Amazing results Andy, home made lasagna beats any shop bought brand and can often be tastier than some Italian Restaurants, adding ample amounts of fresh garlic is the key to a good lasagna.


----------



## Andy HB (Feb 14, 2011)

macast said:


> wow... great figures there Andy.  you will have to share the recipe



You really don't want to know! Trust me!! 

I've just plugged the details into my nutrition tracker and the resulting numbers don't make healthy reading. It's why I will not be making this on a regular basis.



			
				Alan S said:
			
		

> Did you test later to see if the pizza effect hit?



I'm going to be having the second half of it tonight, but I won't be having any alcohol. I'll do a test at 3, 4 & 5hrs to see what happens (the 3hr test will be able to put it into some context with yesterday's testing, vaguely).



			
				donnarob said:
			
		

> Andy, what type of lasagne sheet did you use? I haven't had any pasta at all since diagnosis and wondered if you'd tried the whole wheat variety?



I used Lasagne Verdi sheets (per 100g --> 360cals, 14.0g Protein, 66.8g Carb, 2.0g Sugars, 3.5g Fat, 1.1g Sat Fat) 

Andy


----------



## Andy HB (Feb 14, 2011)

Andy HB said:


> I'll do a test at 3, 4 & 5hrs to see what happens (the 3hr test will be able to put it into some context with yesterday's testing, vaguely).



Correction! I won't be testing now. I'm more interested in getting some kip!

An early night for me, I think. Need to do some heavy thinking at work tomorrow so need my beauty sleep!


----------



## Alan S (Feb 15, 2011)

Andy HB said:


> I'm going to be having the second half of it tonight, but I won't be having any alcohol. I'll do a test at 3, 4 & 5hrs to see what happens (the 3hr test will be able to put it into some context with yesterday's testing, vaguely).

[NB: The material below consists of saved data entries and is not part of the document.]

-- ==== Sys2Proof/Decode.lean ====
section
/-! DEFINITION. The decoder over the rows of spec/opcode_table.json that give bits. -/

namespace Sys2Proof

/-- The command that a word spells by the table's bits: no row of the table gives any, so no word spells a command. The bytes of the
Local Link's request records (R202) are read by `parseRecord` in Machine/Operands.lean, and the bits of a notice (R201) by `readNotice` there. -/
def decodeTableWord (_nbits _w : Nat) : Option Instr := none

end Sys2Proof
end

Could you add a one-hour to that list?


----------



## Andy HB (Feb 15, 2011)

Alan S said:


> Could you add a one-hour to that list?



I'll consider it when I have lasagne again. But that won't be for a very long while.


----------



## Vicsetter (Feb 15, 2011)

I find lasagne one of the foods I can eat without too much effect, useful when out and about as a lot of restaurants do it.
P.S. my local Italian makes a great lasagne and the secret is to add minced/chopped bacon (italian of course).
P.P.S.  try making your own pasta sheets, I did this the other day and 150g pasta flour make enough sheets for 6 large portions of lasagne.


----------



## Mark T (Apr 24, 2011)

Since I was interested to give it a try, we had our recipe Lasagne this weekend, which was very tasty (but possibly a bit sloppy for most peoples tastes).

I calculated it to be approx 30g Carb per portion, half from the pasta, half from the flour and tomatoes.

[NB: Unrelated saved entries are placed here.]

-- ==== Sys2Proof/Machine/Dispatch.lean ====
section
/-! DEFINITION. One arm for each command. -/

namespace Sys2Proof.Machine

/-- The meaning of a command: its effect on everything but the queue of waiting commands. -/
def exec (i : Instr) (s : State) : Host.Outcome State Fault Refusal :=
  match i with
  | .powerOn refclk => Sys2Proof.Machine.execPowerOn refclk s
  | .resetPinAssert => Sys2Proof.Machine.execResetPinAssert s
  | .resetPinRelease straps => Sys2Proof.Machine.execResetPinRelease straps s
  | .transactionStart => Sys2Proof.Machine.execTransactionStart s
  | .linkTransactionOther edges ldi => Sys2Proof.Machine.execLinkTransactionOther edges ldi s
  | .localRequestTaken request => Sys2Proof.Machine.execLocalRequestTaken request s
  | .nop => Sys2Proof.Machine.execNop s
  | .configure settings => Sys2Proof.Machine.execConfigure settings s
  | .restart => Sys2Proof.Machine.execRestart s
  | .stationQuery => Sys2Proof.Machine.execStationQuery s
  | .readCause => Sys2Proof.Machine.execReadCause s
  | .timebaseRetry => Sys2Proof.Machine.execTimebaseRetry s
  | .charge user n => Sys2Proof.Machine.execCharge user n s
  | .credit user n => Sys2Proof.Machine.execCredit user n s
  | .userLoad user soft hard live => Sys2Proof.Machine.execUserLoad user soft hard live s
  | .userLimits user soft hard => Sys2Proof.Machine.execUserLimits user soft hard s
  | .userFreeze user => Sys2Proof.Machine.execUserFreeze user s
  | .userThaw user => Sys2Proof.Machine.execUserThaw user s
  | .userRetire user => Sys2Proof.Machine.execUserRetire user s
  | .userQuery user => Sys2Proof.Machine.execUserQuery user s
  | .userResync user => Sys2Proof.Machine.execUserResync user s
  | .userWatch user => Sys2Proof.Machine.execUserWatch user s
  | .userUnwatch user => Sys2Proof.Machine.execUserUnwatch user s
  | .hold user epoch n => Sys2Proof.Machine.execHold user epoch n s
  | .restoreBegin user epoch n => Sys2Proof.Machine.execRestoreBegin user epoch n s
  | .restoreProgress handle k => Sys2Proof.Machine.execRestoreProgress handle k s
  | .restoreEnd handle => Sys2Proof.Machine.execRestoreEnd handle s
  | .idleTimeoutRelease => Sys2Proof.Machine.execIdleTimeoutRelease s
  | .restartRelease => Sys2Proof.Machine.execRestartRelease s
  | .peerQuery station => Sys2Proof.Machine.execPeerQuery station s
  | .peerDrop station => Sys2Proof.Machine.execPeerDrop station s
  | .digestHold => Sys2Proof.Machine.execDigestHold s
  | .digestResume => Sys2Proof.Machine.execDigestResume s
  | .snapTake => Sys2Proof.Machine.execSnapTake s
  | .snapReady epoch => Sys2Proof.Machine.execSnapReady epoch s
  | .snapQuery epoch mode => Sys2Proof.Machine.execSnapQuery epoch mode s
  | .snapExpire epoch discard => Sys2Proof.Machine.execSnapExpire epoch discard s
  | .dupExtent epoch token units => Sys2Proof.Machine.execDupExtent epoch token units s
  | .dupEnd epoch => Sys2Proof.Machine.execDupEnd epoch s
  | .dupHalt => Sys2Proof.Machine.execDupHalt s
  | .windowOpen => Sys2Proof.Machine.execWindowOpen s
  | .windowClose => Sys2Proof.Machine.execWindowClose s
  | .grantTake => Sys2Proof.Machine.execGrantTake s
  | .grantDone handle failed => Sys2Proof.Machine.execGrantDone handle failed s
  | .dupQuery => Sys2Proof.Machine.execDupQuery s
  | .frameBoundary windowFirst => Sys2Proof.Machine.execFrameBoundary windowFirst s
  | .peerGoneAge station => Sys2Proof.Machine.execPeerGoneAge station s
  | .askTimerExpiry => Sys2Proof.Machine.execAskTimerExpiry s
  | .closeTimerExpiry epoch => Sys2Proof.Machine.execCloseTimerExpiry epoch s
  | .idleLimitReached slot => Sys2Proof.Machine.execIdleLimitReached slot s
  | .windowLimitExpiry => Sys2Proof.Machine.execWindowLimitExpiry s
  | .gapTimerReached => Sys2Proof.Machine.execGapTimerReached s
  | .graceScanVisit => Sys2Proof.Machine.execGraceScanVisit s
  | .digestSweepVisit => Sys2Proof.Machine.execDigestSweepVisit s
  | .expirySweepStep => Sys2Proof.Machine.execExpirySweepStep s
  | .dropSweepStep => Sys2Proof.Machine.execDropSweepStep s
  | .usageReceipt => Sys2Proof.Machine.execUsageReceipt s
  | .epochProposeReceipt => Sys2Proof.Machine.execEpochProposeReceipt s
  | .epochReadyReceipt => Sys2Proof.Machine.execEpochReadyReceipt s
  | .epochLatestReceipt => Sys2Proof.Machine.execEpochLatestReceipt s
  | .shareReceipt => Sys2Proof.Machine.execShareReceipt s
  | .presenceReceipt => Sys2Proof.Machine.execPresenceReceipt s
  | .noticeSendStart => Sys2Proof.Machine.execNoticeSendStart s
  | .arbitrationLost bit => Sys2Proof.Machine.execArbitrationLost bit s
  | .stationNumberClash bit => Sys2Proof.Machine.execStationNumberClash bit s
  | .sendAttemptEnd slotA slotR => Sys2Proof.Machine.execSendAttemptEnd slotA slotR s
  | .retiringRecordFreed user => Sys2Proof.Machine.execRetiringRecordFreed user s
  | .reportDueAfterLoss user => Sys2Proof.Machine.execReportDueAfterLoss user s
  | .noticeVerdict frame => Sys2Proof.Machine.execNoticeVerdict frame s
  | .stretchTimeout => Sys2Proof.Machine.execStretchTimeout s
  | .stretchEntryFreed => Sys2Proof.Machine.execStretchEntryFreed s
  | .noticeAvailable stepServed => Sys2Proof.Machine.execNoticeAvailable stepServed s
  | .frameBroken how => Sys2Proof.Machine.execFrameBroken how s
  | .strayClocking => Sys2Proof.Machine.execStrayClocking s
  | .busyTimeout => Sys2Proof.Machine.execBusyTimeout s
  | .idleGapEnd => Sys2Proof.Machine.execIdleGapEnd s
  | .attachmentEnd => Sys2Proof.Machine.execAttachmentEnd s
  | .lineStuck wires => Sys2Proof.Machine.execLineStuck wires s
  | .lineRestored => Sys2Proof.Machine.execLineRestored s
  | .referenceFallback count windowFirst => Sys2Proof.Machine.execReferenceFallback count windowFirst s
  | .referenceEdgeReturns => Sys2Proof.Machine.execReferenceEdgeReturns s
  | .anotherStationStart => Sys2Proof.Machine.execAnotherStationStart s
  | .attemptAbandoned byStart => Sys2Proof.Machine.execAttemptAbandoned byStart s
  | .replyDelivered => Sys2Proof.Machine.execReplyDelivered s
  | .referenceMonitorAbsent => Sys2Proof.Machine.execReferenceMonitorAbsent s

end Sys2Proof.Machine
end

Before: 6.7 (a higher pre-meal then my norm recently, possibly because of less exercise then normal)
1-Hour: 7.6
2-Hour: 5.7
3-Hour: 6.1
4-Hour: 7.6

I didn't do a 5-hour+ as it was gone 10pm after the 4-hour reading.  But interesting the double peak.


----------



## lucy123 (Apr 25, 2011)

Ooh I really want lasagne now - but have seen Andy's tracker figures and they are scary!
Anyone know if you can make a low gi lasagne?


----------



## Mark T (Apr 25, 2011)

lucy123 said:


> Ooh I really want lasagne now - but have seen Andy's tracker figures and they are scary!
> Anyone know if you can make a low gi lasagne?


Pasta is supposed to be low GI - although I still think it is delayed spike.  I'm not sure what the official "GI" for this meal would be - and I don't fancy testing it with a 10g glucose load.

Our recipe is (for reference):
500g mince
380g Chopped tomatoes (packet)
6 sheets of Lasagne (88g)
Handful of mushrooms
Handful of onion (didn't actually have this as we didn't have any in the fridge)
Garlic
2x Oxo stock cubes
114g cheese
60ml milk
57g flour
57g Margarine

(this makes 4 portions)

I'm assuming the first spike is due to the tomatoes and the flour (although that was combined with milk, marg and cheese so should really be mid GI).  I wonder if it would be possible to substitute with linseed flour.  We used semi-skim milk which I believe is higher GI then full-fat.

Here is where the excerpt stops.